We humans need food and oxygen to live.

Now, imagine if oxygen was to be found only at the mountain top and food only in the valley. That’s how the world looks like for cable bacteria, which live in the bottom of seas and lakes. For them, oxygen is available only at the very surface of the bottom, whereas the food is buried centimeters down.

Biowires

“While other organisms try to solve the problem by moving oxygen and food up and down, cable bacteria have developed electric wires. When consuming food they produce electrons and send them through the ‘biowires’ to the surface for reduction of oxygen from the overlying water,” says Lars Peter Nielsen, head of Center for Electromicrobiology, Aarhus University, Denmark.

Microscope image of cable bacteria reaching one end out for oxygen. The deformed oxygen front is seen as a milky line consisting of smaller bacteria attracted to the interface with the lower oxygen free layer. © Photo: Stefano Scilipoti

A cable bacterium consists of many cells in line. It can grow centimeters long, the cells encased in a common coat wherein the wires stretch.

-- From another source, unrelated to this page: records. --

-- ==== Sys2Proof/Machine/Ops.lean ====
section
/-! DEFINITION. The operations every block shares: saturating counters, port state, the two egress lanes and the transmitter
(R169, R170), discards (R174), notices (R181), replies (R178), and the timers' and the clock's stamps. -/

namespace Sys2Proof.Machine

/-! ### Counters -/

/-- `n` grown by `k`, stopping at `bound`. -/
def saturate (bound n k : Nat) : Nat :=
  min bound (n + k)

/-- A one-byte sequence number after one more frame: 255 is followed by 0 (R143, R181). -/
def nextSeq (n : Nat) : Nat :=
  (n + 1) % 256

/-- The six bytes of a clock stamp (R190). -/
def stampBytes (t : Stamp) : List Byte :=
  be 2 t.day ++ be 3 t.ds ++ [flag t.valid]

/-- The clock stamp of this event: the cab clock as it stands (R13). -/
def State.stamp (s : State) : Stamp :=
  s.tariff.clock

/-! ### Ports -/

/-- What the link switch holds for port `q`. -/
def State.port (s : State) (q : Port) : PortState :=
  s.link.ports.get q

/-- The state with port `q` replaced. -/
def State.setPort (s : State) (q : Port) (x : PortState) : State :=
  { s with link := { s.link with ports := s.link.ports.set q x } }

/-- Whether port `q` is UP. -/
def State.isUp (s : State) (q : Port) : Bool :=
  (s.port q).up

/-! ### Lanes and transmitter -/

/-- The transmitter's choice: an idle transmitter takes the head of the voice lane if there is one, and otherwise the head of the
general lane (R170). -/
def PortState.arbitrate (x : PortState) : PortState :=
  match x.sending, x.voice, x.general with
  | none, f :: rest, _ => { x with sending := some f, voice := rest }
  | none, [], f :: rest => { x with sending := some f, general := rest }
  | _, _, _ => x

/-- One more discard counted on a port (R174). -/
def PortState.countDiscard (x : PortState) : PortState :=
  { x with discards := saturate Config.counterMax x.discards 1 }

/-- A frame placed toward a port's general lane, and why it was discarded if it was (R169). -/
def PortState.placeGeneral (x : PortState) (f : Frame) : PortState × Option DiscardReason :=
  if !x.up then (x.countDiscard, some .linkDown)
  else if Config.generalCapacity ≤ x.general.length then (x.countDiscard, some .queueFull)
  else ({ x with general := x.general ++ [f] }.arbitrate, none)

/-- A frame placed toward a port's voice lane. A full lane drops its oldest frame and counts it; a DOWN port discards (R169). -/
def PortState.placeVoice (x : PortState) (f : Frame) : PortState :=
  if !x.up then x.countDiscard
  else if Config.voiceCapacity ≤ x.voice.length then
    { x.countDiscard with voice := x.voice.drop 1 ++ [f] }.arbitrate
  else { x with voice := x.voice ++ [f] }.arbitrate

/-- A frame of the hub's own placed in a general lane; a discard is counted and not reported (R169, R174). -/
def emit (q : Port) (f : Frame) (s : State) : State :=
  s.setPort q ((s.port q).placeGeneral f).1

/-- An AUDIO frame placed in a voice lane (R169). -/
def emitVoice (q : Port) (f : Frame) (s : State) : State :=
  s.setPort q ((s.port q).placeVoice f)

/-- A voice lane emptied without count or notice (R171). -/
def purgeVoice (q : Port) (s : State) : State :=
  s.setPort q { s.port q with voice := [] }

/-! ### Frames the hub forms (R190: route word 0, tag 0 unless a rule sets it) -/

/-- A frame of the hub's own with tag 0. -/
def plainFrame (kind : Kind) (payload : List Byte) : Frame :=
  frameOf kind 0 0 payload

/-- A PAY frame of the hub's own (R193). -/
def payFrame (x : PaySub) (fields : List Byte) : Frame :=
  plainFrame .pay (paySubCode x :: fields)

/-! ### Notices (R181) -/

/-- The code of a notice, 1 upward (R190). -/
def noticeCode (n : Notice) : Byte :=
  byte (Notice.all.idxOf n + 1)

/-- The NOTE frame of a notice (R194). -/
def noticeFrame (seq : Nat) (n : Notice) (fields : List Byte) : Frame :=
  frameOf .note 0 (byte seq) (noticeCode n :: fields)

/-- A notice placed toward C: it takes C's sequence number, which grows whether the lane takes the frame or not. -/
def notifyC (n : Notice) (fields : List Byte) (s : State) : State :=
  let s' := emit .c (noticeFrame s.request.seqC n fields) s
  { s' with request := { s'.request with seqC := nextSeq s.request.seqC } }

/-- A notice placed toward D. -/
def notifyD (n : Notice) (fields : List Byte) (s : State) : State :=
  let s' := emit .d (noticeFrame s.request.seqD n fields) s
  { s' with request := { s'.request with seqD := nextSeq s.request.seqD } }

/-- A notice placed toward C and toward D. -/
def notifyBoth (n : Notice) (fields : List Byte) (s : State) : State :=
  notifyD n fields (notifyC n fields s)

/-! ### Discards (R174) -/

/-- A discard counted on port `q`. -/
def countDiscard (q : Port) (s : State) : State :=
  s.setPort q (s.port q).countDiscard

/-- The DISCARD notice of a frame that came from port `ingress`, placed when its entry's report is yes. Frames taken in
PARKED place none (R174, R186), which `parked` says. -/
def reportDiscard (ingress : Port) (reason : DiscardReason) (named : Option Port) (kind : Byte) (report parked : Bool)
    (s : State) : State :=
  if report && !parked then
    notifyC .discard
      [byte ingress.number, enc DiscardReason.all reason, match named with | some q => byte q.number | none => 255, kind] s
  else s

/-- A good frame discarded at its ingress: counted on the ingress port, reported by that port's PASS entry (R174). -/
def discardAtIngress (q : Port) (reason : DiscardReason) (f : Frame) (parked : Bool) (s : State) : State :=
  reportDiscard q reason none f.kind (s.link.passRoutes.get q).report parked (countDiscard q s)

/-- A copy of a frame from `ingress` placed toward `q`, its discard counted there and reported by `report` (R173, R174). -/
def placeCopy (ingress q : Port) (f : Frame) (report parked : Bool) (s : State) : State :=
  let r := (s.port q).placeGeneral f
  let s' := s.setPort q r.1
  match r.2 with
  | none => s'
  | some reason => reportDiscard ingress reason (some q) f.kind report parked s'

/-! ### Replies (R178, R194) -/

/-- What an owner makes of a request: DONE with result fields and the clamp mark, or REFUSED with a reason and the two
bytes that name an offending item, 255 where none is named (R178, R194). -/
inductive Result where
  | done (fields : List Byte) (clamped : Bool)
  | refused (reason : Reason) (item : Byte × Byte)
deriving DecidableEq, Repr

/-- DONE without a clamp. -/
def Result.ok (fields : List Byte) : Result :=
  .done fields false

/-- REFUSED naming no item. -/
def Result.refuse (reason : Reason) : Result :=
  .refused reason (255, 255)

/-- The code of a reason, 1 upward (R190). -/
def reasonCode (r : Reason) : Byte :=
  byte (Reason.all.idxOf r + 1)

/-- The payload of a REPLY: request code, status, clamp mark, reason, item, result fields (R194). -/
def replyPayload (code : Byte) (status : Status) (clamped : Bool) (reason : Byte) (item : Byte × Byte)
    (fields : List Byte) : List Byte :=
  code :: enc Status.all status :: flag clamped :: reason :: item.1 :: item.2 :: fields

/-- The REPLY frame of an owner's result (R178). -/
def replyFrame (tag code : Byte) : Result → Frame
  | .done fields clamped => frameOf .reply 0 tag (replyPayload code .done clamped 0 (255, 255) fields)
  | .refused reason item => frameOf .reply 0 tag (replyPayload code .refused false (reasonCode reason) item [])

/-- The REPLY frame of a request that never reached its owner (R176). -/
def statusFrame (tag code : Byte) (status : Status) : Frame :=
  frameOf .reply 0 tag (replyPayload code status false 0 (255, 255) [])

/-! ### Tables -/

/-- An index argument as an index of a table of `n` entries, when it lies inside it (R190). -/
def index (n : Nat) (b : Byte) : Option (Fin n) :=
  if h : b.toNat < n then some ⟨b.toNat, h⟩ else none

/-- The four slots in slot order (R35, R36). -/
def slots : List (Fin 4) :=
  [0, 1, 2, 3]

/-- A party of the table. -/
def State.party (s : State) (i : Fin 4) : Party :=
  s.fare.parties[i]

/-- The state with one party replaced. -/
def State.setParty (s : State) (i : Fin 4) (p : Party) : State :=
  { s with fare := { s.fare with parties := s.fare.parties.set i p } }

end Sys2Proof.Machine
end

The researchers placed cable bacteria in a little, transparent chamber. In the middle, the bacteria had access to oxygen-free mud stuffed with food, while oxygen diffused in from the edges. Right where the intruding oxygen was depleted, numerous unicellular bacteria formed a distinct front. In that specific position they fought to capture food and oxygen from either side simultaneously.

“In the microscop, I watched how single cable bacteria placed themselves across the front with one end into the zone with oxygen,” explains Stefano Scilipoti, PhD-student at Center for Electromicrobiology, Aarhus University and the primary discoverer.

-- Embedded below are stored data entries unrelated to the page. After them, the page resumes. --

-- ==== Sys2Proof/Machine/Payment.lean ====
section
/-! DEFINITION. The payment unit: the payment queue (R62, R63), offers and cancellations (R64 to R67), the authorization ask and its two
paths (R68 to R77), the store-and-forward queue and its upload (R78 to R83), policy and refusal list (R84 to R86), link loss (R87,
R88) and status (R90). -/

namespace Sys2Proof.Machine

/-- The state with the payment unit replaced. -/
def State.setPayment (s : State) (x : PaymentUnit) : State :=
  { s with payment := x }

/-! ### PAY notices (R89) -/

/-- A cancellation's cause, code 1 upward (R190). -/
def causeCode (c : CancelCause) : Byte :=
  byte (CancelCause.all.idxOf c + 1)

/-- An offline refusal's reason, code 1 upward (R190). -/
def offlineCode (r : OfflineReason) : Byte :=
  byte (OfflineReason.all.idxOf r + 1)

/-- A PAY notice: slot, result, cause or reason, delivery marker (R89, R181). -/
def notifyPay (slot : Fin 4) (result : PayResult) (cause : Byte) (undelivered : Bool) (s : State) : State :=
  notifyC .pay [byte slot.val, enc PayResult.all result, cause, flag undelivered] s

/-! ### The queue (R62, R63) -/

/-- The head promoted: OFFERED, a CHARGE_OFFER toward K, the offer timer started (R63). -/
def promote (s : State) : State :=
  match s.payment.queue with
  | [] => s
  | r :: rest =>
    let s1 := s.setPayment { s.payment with queue := { r with state := .offered } :: rest }
    let s2 := emit .k (payFrame .chargeOffer (byte r.slot.val :: be 4 r.offered ++ [byte s.payment.policy.tipPercent])) s1
    s2.setPayment { s2.payment with offerTimer := some Config.offerPeriod }

/-- The head removed, and the next record promoted if one remains (R62, R63). -/
def removeHead (s : State) : State :=
  promote (s.setPayment { s.payment with queue := s.payment.queue.drop 1 })

/-- Whether the head's slot is `i`. -/
def State.headAt (s : State) (i : Fin 4) : Bool :=
  match s.payment.queue with
  | r :: _ => r.slot == i
  | [] => false

/-- The payment record of a slot. -/
def State.recordOf (s : State) (i : Fin 4) : Option Record :=
  s.payment.queue.find? fun r => r.slot == i

/-- A cancellation of the record of a slot (R65). -/
def cancelRecord (i : Fin 4) (cause : CancelCause) (s : State) : State :=
  let head := s.headAt i
  let s1 := paymentReleased i s
  let s2 := if head ∧ cause ≠ .link then emit .k (payFrame .chargeWithdraw [byte i.val]) s1 else s1
  let s3 := notifyPay i .cancelled (causeCode cause) false s2
  if head then removeHead (s3.setPayment { s3.payment with offerTimer := none })
  else s3.setPayment { s3.payment with queue := s3.payment.queue.filter fun r => r.slot != i }

/-- OFFER_CARD: an amount of 0 means the whole due (R64). -/
def actOfferCard (n : Byte) (amount : Nat) : State → State × Result :=
  onSlot n (fun x => x == .hold) fun i s =>
    let due := (s.party i).due
    if !s.isUp .k then (s, .refuse .linkDown)
    else if due < amount then (s, .refuse .range)
    else
      let offered := if amount = 0 then due else amount
      let first := s.payment.queue.isEmpty
      let s1 := offerTaken i s
      let s2 := s1.setPayment { s1.payment with queue := s1.payment.queue ++ [⟨i, offered, .queued, none, none, none, none⟩] }
      (if first then promote s2 else s2,
       .ok (be 4 offered ++ [enc RecordState.all (if first then .offered else .queued)]))

/-- CANCEL_CARD. A PAYING slot has a record; had it none, nothing would be there to cancel (R65, notes/assumptions/23.md). -/
def actCancelCard (n : Byte) : State → State × Result :=
  onSlot n (fun x => x == .paying) fun i s =>
    match s.recordOf i with
    | none => (s, .refuse .partyState)
    | some r => if r.state = .authorizing then (s, .refuse .paymentState) else (cancelRecord i .console s, .ok [])

/-! ### Terminal stages (R66) and the offer timer (R67) -/

/-- The head record replaced. -/
def State.setHead (s : State) (r : Record) : State :=
  s.setPayment { s.payment with queue := r :: s.payment.queue.drop 1 }

/-- A CARD_STAGE of the head (R66). -/
def takeStage (stage : CardStage) (r : Record) (s : State) : State :=
  match r.state, stage with
  | .offered, .pinStart =>
    let s1 := s.setHead { r with state := .pin }
    pinStarted (s1.setPayment { s1.payment with offerTimer := none })
  | .pin, .pinEnd =>
    let s1 := s.setHead { r with state := .offered }
    s1.setPayment { s1.payment with offerTimer := some Config.offerPeriod }
  | .offered, .cancelled => cancelRecord r.slot .terminal s
  | .pin, .cancelled => cancelRecord r.slot .terminal s
  | _, _ => s

/-- CARD_STAGE (slot, stage): taken when the head exists and its slot is the slot carried (R66). -/
def takeCardStage (fields : List Byte) (s : State) : State :=
  match fields, s.payment.queue with
  | [slot, stage], r :: _ =>
    match dec CardStage.all stage with
    | some x => if r.slot.val = slot.toNat then takeStage x r s else s
    | none => s
  | _, _ => s

/-- The expiry of the offer timer (R67). -/
def offerExpiry (s : State) : State :=
  match s.payment.offerTimer, s.payment.queue with
  | some _, r :: _ => if r.state = .offered then cancelRecord r.slot .timeout s else s
  | _, _ => s

/-! ### The store-and-forward queue (R78 to R83) -/

/-- The fields an UPLOAD carries of an entry; a REVERSAL has amount, tip and token absent (R78, R193). -/
def uploadFields (cab : BitVec 32) (e : StoreEntry) : List Byte :=
  let own : Byte × Nat × Nat × BitVec 128 := match e.kind with | .sale amount tip token => (0, amount, tip, token) | .reversal => (1, 0, 0, 0)
  own.1 :: be 2 e.hubRef ++ be 4 cab.toNat ++ be 2 e.shift ++ [byte e.slot.val] ++ be 4 e.trip ++ be 4 own.2.1 ++ be 4 own.2.2.1
    ++ be 16 own.2.2.2.toNat ++ stampBytes e.stamp

/-- The head entry sent: an UPLOAD toward D, AWAITING, the upload timer started (R80). -/
def uploadHead (s : State) : State :=
  match s.payment.store with
  | [] => s
  | e :: _ =>
    let s1 := emit .d (payFrame .upload (uploadFields s.tariff.cabNumber e)) s
    s1.setPayment { s1.payment with upload := .awaiting, uploadTimer := some Config.uploadPeriod }

/-- The head entry sent if the conditions for it hold together: RUN, D UP, entries held, upload IDLE (R80). -/
def sendUpload (s : State) : State :=
  if s.running ∧ s.isUp .d ∧ s.payment.upload = .idle then uploadHead s else s

/-- The upload idled: at D going DOWN and at the park (R82). -/
def idleUpload (s : State) : State :=
  s.setPayment { s.payment with upload := .idle, uploadTimer := none }

/-- The STORE notice of a crossing between 27 and 28 (R79). -/
def notifyStore (s : State) : State :=
  notifyD .store [byte s.payment.store.length] s

/-- The shift's count of an appended entry's kind (R79). -/
def Totals.countEntry (t : Totals) : StoreKind → Totals
  | .sale _ _ _ => t.countSale
  | .reversal => t.countReversal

Less than 10% of the cells are “breathing”

Stefano Scilipoti watched how one single cable bacterium could distort the front made by unicellular, swimming bacteria. The cable bacterium respired so much oxygen that the unicellular bacteria had to move closer to the edge of the chamber to sustain the oxygen supply needed for their respiration. The cable bacterium could just dip a few cells in oxygen, and the magnitude of the distortion – in laboratory jargon called ‘bump’ – allowed to calculate how much oxygen was being consumed.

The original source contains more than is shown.